В последней главе, «Одержимые» (The Possessed), Батуман поясняет название своей книги - это первый перевод на английский язык заглавия романа «Бесы» (вариант Констанс Гарнетт (1916), сейчас наиболее распространен вариант Demons). В этом заглавии исследовательница стремится сохранить аллюзию к роману Достоевского без «демонической» составляющей и передать идею одержимости русской литературой, определившей ее биографию: так, она сообщает, что в момент «захваченности "Бесами" судьба привела ее в город Данте» [15. Р. 201]. Личное впечатление от дома с мемориальной доской, где Достоевский жил в 1868-1869 гг., вдохновило исследовательницу на глубокое погружение в историю создания романов «Идиот» и «Бесы», в частности, с опорой на фундаментальную биографию американского слависта Джозефа Франка. Однако наиболее важный для себя факт Батуман извлекает из работы Уильяма Дж. Летербэрроу [17. Р. 4]: ранние (созданные во Флоренции) версии «Идиота» свидетельствуют о том, что Ставрогин - «дьяволиче-ский двойник» Мышкина, вышедший из его образа.

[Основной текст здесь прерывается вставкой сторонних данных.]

-- ==== Sys2Proof/Machine/Flags.lean ====
section
/-! DEFINITION. The flag register and every flag computation of the spec: the encoders of 10_state.md
R40 and R41, the adders of 43_alu8.md R300 and R301, INC and DEC (R318, R321), DAA, CPL, CCF, SCF
(44_general_cpu_control.md), the 16-bit adders (45_alu16.md R359), the rotate kernel
(46_rotate_shift.md R384), BIT (47_bit.md R400), the block units (42_exchange_block.md R266, R270;
49_io.md R452, R458) and the test helper of R42. -/

namespace Sys2Proof.Machine

/-- The eight flags of R40, from bit 7 to bit 0. -/
structure Flags where
  /-- Bit 7, sign. -/
  s  : Bool
  /-- Bit 6, zero. -/
  z  : Bool
  /-- Bit 5, the copy bit Y. -/
  y  : Bool
  /-- Bit 4, half-carry. -/
  h  : Bool
  /-- Bit 3, the copy bit X. -/
  x  : Bool
  /-- Bit 2, parity or overflow. -/
  pv : Bool
  /-- Bit 1, add/subtract. -/
  n  : Bool
  /-- Bit 0, carry. -/
  c  : Bool
  deriving DecidableEq, Repr

/-- The mask m where the flag is set, else nothing. -/
def flagMask (b : Bool) (m : Byte) : Byte := if b then m else 0x00

/-- The flag byte: each flag at its position of R40. -/
def Flags.toByte (f : Flags) : Byte :=
  flagMask f.s 0x80 ||| flagMask f.z 0x40 ||| flagMask f.y 0x20 ||| flagMask f.h 0x10 |||
    flagMask f.x 0x08 ||| flagMask f.pv 0x04 ||| flagMask f.n 0x02 ||| flagMask f.c 0x01

/-- The flags a byte holds (R40). -/
def Flags.ofByte (v : Byte) : Flags where
  s  := v.getLsbD 7
  z  := v.getLsbD 6
  y  := v.getLsbD 5
  h  := v.getLsbD 4
  x  := v.getLsbD 3
  pv := v.getLsbD 2
  n  := v.getLsbD 1
  c  := v.getLsbD 0

/-- `SZXY(v)` of R41: S, Z, Y and X from v, the others 0. -/
def szxy (v : Byte) : Flags where
  s := v.getLsbD 7
  z := v == 0
  y := v.getLsbD 5
  h := false
  x := v.getLsbD 3
  pv := false
  n := false
  c := false

/-- `SZXYP(v)` of R41: `SZXY(v)` with PV the parity of v. -/
def szxyp (v : Byte) : Flags := { szxy v with pv := parity v }

/-- `FlagsMatch(f, expected)` of R42, the test helper that masks out bits 5 and 3. -/
def flagsMatch (f expected : Byte) : Bool := (f ^^^ expected) &&& 0xD7 == 0

/-- `Add8(a, b, c)` of R300. -/
def add8 (a b : Byte) (c : Bool) : Byte × Flags :=
  let t := a.toNat + b.toNat + c.toNat
  let r := BitVec.ofNat 8 t
  (r, { szxy r with
        h := (a ^^^ b ^^^ r).getLsbD 4
        pv := ((a ^^^ r) &&& (b ^^^ r)).getLsbD 7
        c := t > 0xFF })

/-- `Sub8(a, b, c)` of R300. -/
def sub8 (a b : Byte) (c : Bool) : Byte × Flags :=
  let t : Int := a.toNat - b.toNat - c.toNat
  let r := BitVec.ofInt 8 t
  (r, { szxy r with
        h := (a ^^^ b ^^^ r).getLsbD 4
        pv := ((a ^^^ b) &&& (a ^^^ r)).getLsbD 7
        n := true
        c := t < 0 })

/-- `FLogic(r, h)` of R301. -/
def flogic (r : Byte) (h : Bool) : Flags := { szxyp r with h := h }

/-- INC of an 8-bit operand v under the old flags (R318): result and flags. -/
def inc8 (v : Byte) (old : Flags) : Byte × Flags :=
  let res := v + 1
  (res, { szxy res with h := v &&& 0x0F == 0x0F, pv := v == 0x7F, c := old.c })

/-- DEC of an 8-bit operand v under the old flags (R321): result and flags. -/
def dec8 (v : Byte) (old : Flags) : Byte × Flags :=
  let res := v - 1
  (res, { szxy res with h := v &&& 0x0F == 0x00, pv := v == 0x80, n := true, c := old.c })

/-- DAA of a under the flags f (R330): result and flags. -/
def daa8 (a : Byte) (f : Flags) : Byte × Flags :=
  let low := f.h || (a &&& 0x0F).toNat > 9
  let high := f.c || a.toNat > 0x99
  let corr : Byte := flagMask low 0x06 ||| flagMask high 0x60
  let res := if f.n then a - corr else a + corr
  let h := if f.n then f.h && (a &&& 0x0F).toNat < 6 else (a &&& 0x0F).toNat > 9
  (res, { szxyp res with h := h, n := f.n, c := f.c || high })

/-- CPL of a under the flags f (R331): result and flags. -/
def cpl8 (a : Byte) (f : Flags) : Byte × Flags :=
  let res := a ^^^ 0xFF
  (res, { f with h := true, n := true, y := res.getLsbD 5, x := res.getLsbD 3 })

/-- The flags of CCF with accumulator a (R333). -/
def ccfFlags (a : Byte) (f : Flags) : Flags :=
  { f with y := a.getLsbD 5, x := a.getLsbD 3, h := f.c, n := false, c := !f.c }

/-- The flags of SCF with accumulator a (R334). -/
def scfFlags (a : Byte) (f : Flags) : Flags :=
  { f with y := a.getLsbD 5, x := a.getLsbD 3, h := false, n := false, c := true }

/-- The copy bits of a 16-bit result: bits 5 and 3 of its high byte (R359). -/
def xyOfHigh (r : Word) (f : Flags) : Flags := { f with y := r.getLsbD 13, x := r.getLsbD 11 }

/-- `Add16(a, b)` of R359: S, Z and PV kept. -/
def add16 (a b : Word) (old : Flags) : Word × Flags :=
  let t := a.toNat + b.toNat
  let r := BitVec.ofNat 16 t
  (r, xyOfHigh r { old with h := (a ^^^ b ^^^ r).getLsbD 12, n := false, c := t > 0xFFFF })

/-- `Adc16(a, b, c)` of R359. -/
def adc16 (a b : Word) (c : Bool) : Word × Flags :=
  let t := a.toNat + b.toNat + c.toNat
  let r := BitVec.ofNat 16 t
  (r, xyOfHigh r
        { s := r.getLsbD 15, z := r == 0, y := false, x := false
          h := (a ^^^ b ^^^ r).getLsbD 12
          pv := ((a ^^^ r) &&& (b ^^^ r)).getLsbD 15
          n := false, c := t > 0xFFFF })

/-- `Sbc16(a, b, c)` of R359. -/
def sbc16 (a b : Word) (c : Bool) : Word × Flags :=
  let t : Int := a.toNat - b.toNat - c.toNat
  let r := BitVec.ofInt 16 t
  (r, xyOfHigh r
        { s := r.getLsbD 15, z := r == 0, y := false, x := false
          h := (a ^^^ b ^^^ r).getLsbD 12
          pv := ((a ^^^ b) &&& (a ^^^ r)).getLsbD 15
          n := true, c := t < 0 })

/-- `Rot(k, v)` with carry-in cin (R384): the result and the bit shifted out. -/
def rot (k : RotOp) (v : Byte) (cin : Bool) : Byte × Bool :=
  match k with
  | .rlc => ((v <<< 1) ||| flagMask (v.getLsbD 7) 0x01, v.getLsbD 7)
  | .rrc => ((v >>> 1) ||| flagMask (v.getLsbD 0) 0x80, v.getLsbD 0)
  | .rl  => ((v <<< 1) ||| flagMask cin 0x01, v.getLsbD 7)
  | .rr  => ((v >>> 1) ||| flagMask cin 0x80, v.getLsbD 0)
  | .sla => (v <<< 1, v.getLsbD 7)
  | .sra => ((v >>> 1) ||| flagMask (v.getLsbD 7) 0x80, v.getLsbD 0)
  | .sll => ((v <<< 1) ||| 0x01, v.getLsbD 7)
  | .srl => (v >>> 1, v.getLsbD 0)

/-- The recompute form of R384. -/
def rotRecompute (res : Byte) (cout : Bool) : Flags := { szxyp res with c := cout }

/-- The preserve form of R384: S, Z and PV kept. -/
def rotPreserve (res : Byte) (cout : Bool) (old : Flags) : Flags :=
  { old with h := false, n := false, y := res.getLsbD 5, x := res.getLsbD 3, c := cout }

/-- The flags of BIT b on v, with Y and X from `src` (R400, R401, R402). -/
def bitFlags (b : Nat) (v src : Byte) (old : Flags) : Flags where
  s := b == 7 && v.getLsbD b
  z := !v.getLsbD b
  y := src.getLsbD 5
  h := true
  x := src.getLsbD 3
  pv := !v.getLsbD b
  n := false
  c := old.c

/-- The flags of a block transfer unit (R266): n = v + A, bc the count after the decrement. -/
def ldUnitFlags (n : Byte) (bc : Word) (old : Flags) : Flags :=
  { old with h := false, n := false, y := n.getLsbD 1, x := n.getLsbD 3, pv := bc != 0 }

/-- The flags of a block compare unit (R270) of a and v, bc the count after the decrement. -/
def cpUnitFlags (a v : Byte) (bc : Word) (old : Flags) : Flags :=
  let r := a - v
  let h := (a ^^^ v ^^^ r).getLsbD 4
  let n := if h then r - 1 else r
  { s := r.getLsbD 7, z := r == 0, y := n.getLsbD 1, h := h, x := n.getLsbD 3
    pv := bc != 0, n := true, c := old.c }

/-- The flags of a block I/O unit (R452, R458): v the byte moved, b the new B, k the sum. -/
def ioUnitFlags (v b : Byte) (k : Nat) : Flags :=
  { szxy b with
    n := v.getLsbD 7
    h := k > 0xFF
    c := k > 0xFF
    pv := parity (BitVec.ofNat 8 (k &&& 7) ^^^ b) }

end Sys2Proof.Machine
end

Этот факт во многом определяет «одержимость» Элиф Батуман обоими романами, которые она подробно изучала в аспирантуре под руководством

известного филолога и антрополога Рене Жирара. Созданная им влиятельная теория миметического желания, полемика с ницшеанским понятием автономности личности, определила его интерпретацию многих европейских романов. В понимании Жирара Ставрогин не имеет собственных желаний и поэтому становится «магнетическим полюсом», объектом страстного, саморазрушительного миметического желания практически всех окружающих. Исследовательница заключает, что, подобно Степану Трофимовичу в отношении «бесов», Жирар сыграл роковую роль отца-наставника для нее и ее однокурсников - «монстров, зараженных идеей миметической болезни» [15. Р. 212]. Один из «монстров», философ из Хорватии Матеж, обнаруживает черты «Ставрогина», и вокруг него образуется кружок «одержимых» аспирантов, зависимых от его властного обаяния.

Постепенно рассказчица приходит к бунту и против Жирара, и против Матежа-Ставрогина. Она осознает, что «жирардинизм» обесценивает любовь: «сострадание, порождаемое любовью, описывается как недостаток человеческой природы» [Ibid. Р. 218]. По мысли Жирара, «Мышкин, подобно Ставрогину, служит магнитом для непривязанных желаний и захватывает всех героев "Идиота"», а роднит святого и демона отказ от мирских желаний, искренний в одном случае и неискренний - в другом [Ibid. Р. 223]. Одновременно с разочарованием в идеях Жирара к героине книги Батуман приходит и стремление преодолеть увлеченность Матежем, однако она вновь усиливается, когда становится известно, что хорватский философ бросил Стэнфорд и ушел в кармелитский монастырь, известный особой строгостью устава. Искренним или неискренним стал его отказ от мирских желаний, задается вопросом героиня книги, кто он: Фабрицио в Пармской обители или Жюльен Сорель в семинарии, Мышкин или Ставрогин?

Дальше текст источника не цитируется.